Страница 53 из 60
А потом, осенью семьдесят седьмого, ему вдруг стало худо.
Он не подавал виду, быть может, и сам еще не признавался себе, что возвратилась давняя его беда. Наверное, болей пока не было, только необъяснимая слабость. Мы жили на сборах в Кисловодске, ему нужно было лететь в Белград на матч Спасского с Корчным, чтобы поглядеть живьем на игру и состояние нашего будущего соперника, и так ему не хотелось этого делать, отрываться от меня… Он еще не осознавал происходящее, а тело уже знало все, и томление близкого конца уже разливалось в нем и диктовало ему поведение.
Все же он слетал в Белград. Возвратился с жалобой: тамошняя острая еда не пошла впрок. В животе появились резкие боли. Врачи поставили диагноз: аппендицит, – и потребовали немедленную операцию, но Фурман категорически отказался. «Если соглашусь, чтоб меня резали, так только в Ленинграде».
Он улетел в Ленинград, там сделали анализы – рак… Оперировать было поздно, метастазы прорвали, как взрыв, и поразили его всего.

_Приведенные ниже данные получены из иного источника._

-- ==== Sys2Proof/Tests/Slice0.lean ====
section
/-! SUPPORT. The model's own tests. Expected values are those of spec/95_test_vectors.md (its number is in each docstring) or are
written out from the rules; then one witness theorem for each obligation that has hypotheses. -/

namespace Sys2Proof.Tests

open Sys2Proof.Machine Sys2Proof.Claims

/-! ## Decoding: words written out from the fields RSVD (28 bits) and OP (4 bits) of R90, with OP of R92 -/

theorem test_decode_nop : decodeWord (0b0000000000000000000000000000#28 ++ 0b0000#4) = .ok .nop := by decide

theorem test_decode_encrypt : decodeWord (0b0000000000000000000000000000#28 ++ 0b0001#4) = .ok .encrypt := by decide

theorem test_decode_decrypt : decodeWord (0b0000000000000000000000000000#28 ++ 0b0010#4) = .ok .decrypt := by decide

theorem test_decode_zeroize : decodeWord (0b0000000000000000000000000000#28 ++ 0b0011#4) = .ok .zeroize := by decide

/-- The words of V-I1 and V-I2, rejected by name. -/
theorem test_decode_illegal :
    decodeWord 0x00000004#32 = .error (.illegalCommand 0x00000004#32) ∧
    decodeWord 0x0000000F#32 = .error (.illegalCommand 0x0000000F#32) ∧
    decodeWord 0x00000011#32 = .error (.illegalCommand 0x00000011#32) ∧
    decodeWord 0x80000001#32 = .error (.illegalCommand 0x80000001#32) ∧
    decodeWord 0xFFFFFFFF#32 = .error (.illegalCommand 0xFFFFFFFF#32) := by decide

theorem test_decode_truncated : decodeBytes [0x01#8, 0x00#8, 0x00#8] = .error .truncated := by decide

/-! ## WellFormed: one ill-formed term for each check -/

/-- RSVD ≠ 0 with a legal OP. -/
theorem test_wf_refuses_rsvd : CommandWord.wf 0x00000011#32 = false ∧ CommandWord.wf 0x80000001#32 = false := by decide

/-- OP above 0x3 with RSVD = 0. -/
theorem test_wf_refuses_op : CommandWord.wf 0x00000004#32 = false ∧ CommandWord.wf 0x0000000F#32 = false := by decide

/-- A key of 31 bytes, a nonce of 13, an input and a result longer than their buffers. -/
theorem test_wf_refuses_pseudo :
    Pseudo.wf 16 (.loadKey (List.replicate 31 0#8)) = false ∧ Pseudo.wf 16 (.loadNonce (List.replicate 13 0#8)) = false ∧
    Pseudo.wf 16 (.loadIn (List.replicate 17 0#8)) = false ∧ Pseudo.wf 16 (.readOut 33) = false := by decide

/-! ## The toy test core of spec/95_test_vectors.md 2.1 (not normative) -/

def toyByte (k : Key) (n : Nonce) (b : Byte) (i : Nat) : Byte :=
  b ^^^ k.toList.getD (i % 32) 0#8 ^^^ n.toList.getD (i % 12) 0#8

def toyEnc (k : Key) (n : Nonce) (len : Nat) (P : Vector Byte len) : Vector Byte len :=
  ⟨(P.toList.mapIdx fun i b => toyByte k n b i).toArray, by simp⟩

theorem toyEnc_involution (k : Key) (n : Nonce) (len : Nat) (P : Vector Byte len) : toyEnc k n len (toyEnc k n len P) = P := by
  apply Vector.toList_inj.mp
  have key : ∀ x y z : Byte, x ^^^ y ^^^ z ^^^ y ^^^ z = x := by
    intro x y z; apply BitVec.eq_of_getLsbD_eq; intro i _; simp; cases x.getLsbD i <;> cases y.getLsbD i <;> cases z.getLsbD i <;> rfl
  have run : ∀ Q : Vector Byte len, (toyEnc k n len Q).toList = Q.toList.mapIdx fun i b => toyByte k n b i := fun _ => rfl
  rw [run, run, List.mapIdx_mapIdx]
  apply List.ext_getElem
  · simp
  · intro i h1 h2; simp [toyByte, key]

def toyTag (k : Key) (n : Nonce) (_ad C : List Byte) : Tag :=
  bytesOfFn 16 fun j =>
    k.toList.getD j 0#8 ^^^ k.toList.getD (16 + j) 0#8 ^^^ n.toList.getD (j % 12) 0#8 ^^^
      (C.mapIdx fun i b => if i % 16 = j then b else 0#8).foldl (· ^^^ ·) 0#8 ^^^
      (if j = 0 then BitVec.ofNat 8 C.length else 0#8) ^^^ (if j = 1 then BitVec.ofNat 8 (C.length / 256) else 0#8)

def toyParams : Params where
  core :=
    { cipher := fun k n len => ⟨toyEnc k n len, toyEnc k n len, toyEnc_involution k n len, toyEnc_involution k n len⟩
      tagOf := toyTag }
  coreMaxPt := 4294967296
  initVerdict := none

/-- K of X1, as the eight words of R139. -/
def keyWords : Vector Word 8 :=
  #v[0x65206E61#32, 0x706D6178#32, 0x7620656C#32, 0x20797265#32, 0x79726576#32, 0x63657320#32, 0x20746572#32, 0x2E79656B#32]

/-- K of X1, "an example very very secret key.", as bytes. -/
def keyText : List Byte :=
  [0x61#8, 0x6E#8, 0x20#8, 0x65#8, 0x78#8, 0x61#8, 0x6D#8, 0x70#8, 0x6C#8, 0x65#8, 0x20#8, 0x76#8, 0x65#8, 0x72#8, 0x79#8, 0x20#8,
   0x76#8, 0x65#8, 0x72#8, 0x79#8, 0x20#8, 0x73#8, 0x65#8, 0x63#8, 0x72#8, 0x65#8, 0x74#8, 0x20#8, 0x6B#8, 0x65#8, 0x79#8, 0x2E#8]

/-- "hello world". -/
def helloWorld : List Byte := [0x68#8, 0x65#8, 0x6C#8, 0x6C#8, 0x6F#8, 0x20#8, 0x77#8, 0x6F#8, 0x72#8, 0x6C#8, 0x64#8]

/-- NA: the bytes 00 to 0B. -/
def nonceA : Nonce := #v[0x00#8, 0x01#8, 0x02#8, 0x03#8, 0x04#8, 0x05#8, 0x06#8, 0x07#8, 0x08#8, 0x09#8, 0x0A#8, 0x0B#8]

/-- The sealed buffer S of 2.1. -/
def sealedHello : List Byte :=
  [0x09#8, 0x0A#8, 0x4E#8, 0x0A#8, 0x13#8, 0x44#8, 0x1C#8, 0x18#8, 0x16#8, 0x00#8, 0x4E#8,
   0x15#8, 0x00#8, 0x1E#8, 0x15#8, 0x4F#8, 0x53#8, 0x12#8, 0x0C#8, 0x00#8, 0x09#8, 0x10#8, 0x5D#8, 0x0E#8, 0x16#8, 0x02#8, 0x0D#8]

/-- A state at the start of a command with the key K, an input and a phase. -/
def loaded (ph : Phase) (input : List Byte) : State :=
  { State.reset with
    phase := ph, key := keyWords, keyLen := 32#32, inBuf := Memory.ofBytes input, inLen := BitVec.ofNat 32 input.length }

/-- The start of the DECRYPT vectors: K, NA and an input. -/
def loadedDecrypt (input : List Byte) : State :=
  { loaded (.pending .decrypt) input with nonce := nonceWords nonceA, nonceLen := 12#32 }

/-! ## Commands -/

/-- V-E1: the seal step under NA. -/
theorem test_encrypt_seals :
    let t := encryptCommand toyParams { loaded .waitRng helloWorld with entropyOffer := some nonceA }
    t.statusWord = 0x00000002#32 ∧ t.outLen = 0x1B#32 ∧
      t.outBuf = Memory.ofBytes sealedHello ∧ t.nonce = #v[0x03020100#32, 0x07060504#32, 0x0B0A0908#32] ∧ t.nonceLen = 0x0C#32 := by
  decide +kernel

/-- V-E2 with KEY_LEN = 0x120: the check step. -/
theorem test_encrypt_key_length :
    let t := encryptCommand Config.params { loaded (.pending .encrypt) helloWorld with keyLen := 0x120#32 }
    t.statusWord = 0x00000106#32 ∧ t.outLen = 0#32 ∧ t.nonceLen = 0#32 ∧ t.keyLen = 0#32 := by decide +kernel

/-- V-D1: the round trip of V-E1. -/
theorem test_decrypt_round_trip :
    let t := decryptCommand toyParams (loadedDecrypt sealedHello)
    t.statusWord = 0x00000002#32 ∧ t.outLen = 0x0B#32 ∧ t.outBuf = Memory.ofBytes helloWorld ∧
      t.nonce = #v[0x03020100#32, 0x07060504#32, 0x0B0A0908#32] := by decide +kernel

/-- V-D8: bit 0 of byte 11, the first tag byte, is flipped. -/
theorem test_decrypt_tag_flip :
    let t := decryptCommand toyParams (loadedDecrypt (sealedHello.set 11 0x14#8))
    t.statusWord = 0x00000306#32 ∧ t.outLen = 0#32 ∧ t.outBuf = [] ∧ t.nonceLen = 12#32 := by decide +kernel

/-- V-N1: NOP after an error leaves STATUS = 0x00000106 and everything else. -/
theorem test_nop_keeps_status :
    nopCommand { State.reset with done := true, error := true, errCode := 1#4 } =
      { State.reset with done := true, error := true, errCode := 1#4 } := by decide

/-- V-Z1, the accept: STATUS = 0x00000001 and irq low. -/
theorem test_zeroize_accept :
    let t := zeroizeCommand { State.reset with done := true, doneIE := true, outLen := 0x1B#32 }
    t.statusWord = 0x00000001#32 ∧ t.irq = false ∧ t.outLen = 0x1B#32 := by decide

/-- V-Z1, the step: STATUS = 0x00000002, irq high, IRQ_EN kept, the result gone. -/
theorem test_zeroize_step :
    let t := zeroizeCommand
      { State.reset with phase := .pending .zeroize, doneIE := true, outLen := 0x1B#32, outBuf := [(0, 9#8)], nonceLen := 12#32 }
    t.statusWord = 0x00000002#32 ∧ t.irq = true ∧ t.doneIE = true ∧ t.outLen = 0#32 ∧ t.outBuf = [] ∧ t.nonceLen = 0#32 := by decide

/-- V-I1: an illegal word completes at once and zeroizes nothing. -/
theorem test_illegal_command :
    step { loaded .idle helloWorld with events := [issueEvent 0x00000004#32] } =
      .next { loaded .idle helloWorld with done := true, error := true, errCode := 6#4, busResp := some .okayWrite } := by rfl

/-! ## Bus accesses, on the reset state -/

/-- The response to one transaction. -/
def answer (a : Access) (s : State) : Option Response :=
  match hostAccess a s with
  | .next t => t.busResp
  | .fault _ => none
  | .refused _ => none

/-- V-B1, V-B2, V-B3, V-B5. -/
theorem test_reads_of_registers :
    answer (.read .word 0x000#18) State.reset = some (.okayRead 0xAEAD0001#32) ∧
    answer (.read .word 0x0F0#18) State.reset = some (.okayRead 0x00001000#32) ∧
    answer (.read .word 0x004#18) State.reset = some (.okayRead 0#32) ∧
    answer (.read .word 0x0FC#18) State.reset = some (.okayRead 0#32) := by decide +kernel

/-- V-B11 to V-B16. -/
theorem test_bus_errors_and_edges :
    answer (.read .word 0x002#18) State.reset = some .slverr ∧ answer (.write .word 0x012#18 1#32) State.reset = some .slverr ∧
    answer (.read .word 0x100#18) State.reset = some .slverr ∧
    answer (.read .word 0x10FFC#18) State.reset = some (.okayRead 0#32) ∧ answer (.read .word 0x11000#18) State.reset = some .slverr ∧
    answer (.read .word 0x2100C#18) State.reset = some (.okayRead 0#32) ∧ answer (.read .word 0x21010#18) State.reset = some .slverr ∧
    answer (.read .word 0x30000#18) State.reset = some .notDecoded ∧ answer (.read .byte 0x000#18) State.reset = some .slverr := by
  decide +kernel

/-- V-B4 and V-B9: KEY0 holds what was written and reads as 0; IRQ_EN keeps bit 0 alone. -/
theorem test_writes_of_registers :
    (∃ t, hostAccess (.write .word 0x020#18 0xDEADBEEF#32) State.reset = .next t ∧ t.key[0] = 0xDEADBEEF#32 ∧
      answer (.read .word 0x020#18) t = some (.okayRead 0#32)) ∧
    (∃ t, hostAccess (.write .word 0x00C#18 0xFFFFFFFF#32) State.reset = .next t ∧
      answer (.read .word 0x00C#18) t = some (.okayRead 1#32)) :=
  ⟨⟨_, rfl, by decide, by decide +kernel⟩, ⟨_, rfl, by decide +kernel⟩⟩

/-- V-B17 to V-B19, while an ENCRYPT is in progress. -/
theorem test_busy_lock :
    let s := loaded (.pending .encrypt) helloWorld
    answer (.write .word 0x010#18 0#32) s = some .slverr ∧ answer (.write .word 0x004#18 3#32) s = some .slverr ∧
    answer (.write .word 0x10000#18 0#32) s = some .slverr ∧ answer (.write .word 0x040#18 0#32) s = some .slverr ∧
    answer (.read .word 0x10000#18) s = some (.okayRead 0#32) ∧ answer (.read .word 0x010#18) s = some (.okayRead 0x20#32) := by
  decide +kernel

/-! ## Host programs -/

/-- LOADKEY K, as P1 writes it. -/
theorem test_expand_loadKey : Pseudo.expand (.loadKey keyText) =
    [.wr 0x020#18 0x65206E61#32, .wr 0x024#18 0x706D6178#32, .wr 0x028#18 0x7620656C#32, .wr 0x02C#18 0x20797265#32,
     .wr 0x030#18 0x79726576#32, .wr 0x034#18 0x63657320#32, .wr 0x038#18 0x20746572#32, .wr 0x03C#18 0x2E79656B#32,
     .wr 0x010#18 0x00000020#32] := by decide +kernel

/-- LOADIN "hello world", as P1 writes it. -/
theorem test_expand_loadIn : Pseudo.expand (.loadIn helloWorld) =
    [.wr 0x10000#18 0x6C6C6568#32, .wr 0x10004#18 0x6F77206F#32, .wr 0x10008#18 0x00646C72#32, .wr 0x018#18 0x0000000B#32] := by
  decide +kernel

/-- WAITDONE (R97, R98): the read is repeated while DONE = 0, and the POLL is done at the first read of DONE = 1. -/
theorem test_poll_repeats_until :
    (∃ t, step (running (loaded (.pending .zeroize) helloWorld) (Pseudo.expand .waitDone) 1 []) = .next t ∧
      t.program = [.poll 0x008#18 0x00000002#32 0x00000002#32] ∧ t.asExpected = true) ∧
    (∃ t, step (running { State.reset with done := true } (Pseudo.expand .waitDone) 1 []) = .next t ∧ t.program = []) :=
  ⟨⟨_, rfl, by decide +kernel, by decide +kernel⟩, ⟨_, rfl, by decide +kernel⟩⟩

/-- RD binds BUF_SIZE to its name (V-B2); a write to the unmapped 0x100 meets WRX and not WR (R63, R97). -/
theorem test_rd_binds_and_responses_are_held :
    (∃ t, step (running State.reset [.rd 0x0F0#18 "n"] 1 []) = .next t ∧ t.bound = [("n", 0x00001000#32)] ∧ t.program = []) ∧
    (∃ t, step (running State.reset [.wrx 0x100#18 0#32] 1 []) = .next t ∧ t.asExpected = true) ∧
    (∃ t, step (running State.reset [.wr 0x100#18 0#32] 1 []) = .next t ∧ t.asExpected = false) :=
  ⟨⟨_, rfl, by decide +kernel, by decide +kernel⟩, ⟨_, rfl, by decide +kernel⟩, ⟨_, rfl, by decide +kernel⟩⟩

/-- A POLL whose third read is the first that holds is three R tuples (R99); reads that never hold, none at all, and a read after
the one that holds have no encoding. -/
theorem test_poll_encodes_its_reads :
    encodeProgram (Pseudo.expand .waitDone) [1#32, 9#32, 2#32] = some (List.replicate 3 ⟨.R, 0x008#18, none, .okay⟩) ∧
    encodeProgram (Pseudo.expand .waitDone) [] = none ∧ encodeProgram (Pseudo.expand .waitDone) [1#32] = none ∧
    encodeProgram (Pseudo.expand .waitDone) [2#32, 2#32] = none := by decide +kernel

/-! ## Witnesses: a concrete state and operands that meet the hypotheses of each obligation -/

theorem witness_ResetAbandonsTheCommand :
    ∃ (s : State) (rest : List Event), s.events = .reset :: rest ∧ s.phase = .waitRng ∧ s.entropyOffer = some nonceA :=
  ⟨{ loaded .waitRng helloWorld with entropyOffer := some nonceA, events := [.reset] }, [], rfl, rfl, rfl⟩

theorem witness_StepRunsTheDecodedCommand : State.reset.phase = .idle ∧ decodeWord 0x00000002#32 = .ok .decrypt := by decide

theorem witness_EngineStepRunsTheCommandInProgress :
    (EngineNext { State.reset with phase := .pending .zeroize } [] ∧ EngineNext { State.reset with phase := .waitRng } []) ∧
    EngineNext { State.reset with events := [.engine, .reset] } [.reset] :=
  ⟨⟨.inr ⟨rfl, rfl⟩, .inr ⟨rfl, rfl⟩⟩, .inl rfl⟩

/-- One word for each clause; 4 is the least illegal word. -/
theorem witness_IssueActsByTheDecodedWord :
    State.reset.phase = .idle ∧ 3 < (4#32).toNat ∧ 3 < (0xFFFFFFFF#32).toNat ∧ ¬ 3 < (3#32).toNat ∧
    (loaded .waitRng helloWorld).phase ≠ .idle := by decide

theorem witness_AcceptSetsPendingAndClearsStatus : (loaded .idle helloWorld).phase = .idle := rfl

theorem witness_NopChangesNothing : State.reset.phase = .idle ∧ (loaded .waitRng helloWorld).phase ≠ .idle := by decide

theorem witness_OtherCommandIsTurnedAway :
    (let s := loaded (.pending .encrypt) helloWorld
     s.phase ≠ .idle ∧ (∀ op, s.phase = .pending op → Instr.zeroize ≠ opInstr op) ∧ (s.phase = .waitRng → Instr.zeroize ≠ .encrypt)) ∧
    (let s := loaded .waitRng helloWorld
     s.phase ≠ .idle ∧ (∀ op, s.phase = .pending op → Instr.nop ≠ opInstr op) ∧ (s.phase = .waitRng → Instr.nop ≠ .encrypt)) := by
  refine ⟨⟨by decide, ?_, by decide⟩, ⟨by decide, ?_, by decide⟩⟩
  · rintro op h; cases op <;> simp_all [loaded, opInstr]
  · rintro op h; cases op <;> simp_all [loaded]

Но он еще надеялся пожить. Понимал, что в Багио путь ему уже заказан, но от подготовки к матчу его могла освободить только смерть. И он размышлял над динамикой развития вкусов Корчного, прикидывал, куда он должен прийти и как его там лучше встретить. При общении с этим неунывающим, скорым на юмор человеком невозможно было представить, что он непрерывно терпит ужасные боли. Говорят, он впервые попросил обезболивающий укол только за две недели до смерти. Но до последнего дня он не был никому обузой. Помню, как накануне моего отлета в Югославию, мы сидели на подоконнике, грелись на ярком февральском солнце, слушали заоконную капель и смеялись, вспоминая старые любимые анекдоты. Больше я живым его не видел.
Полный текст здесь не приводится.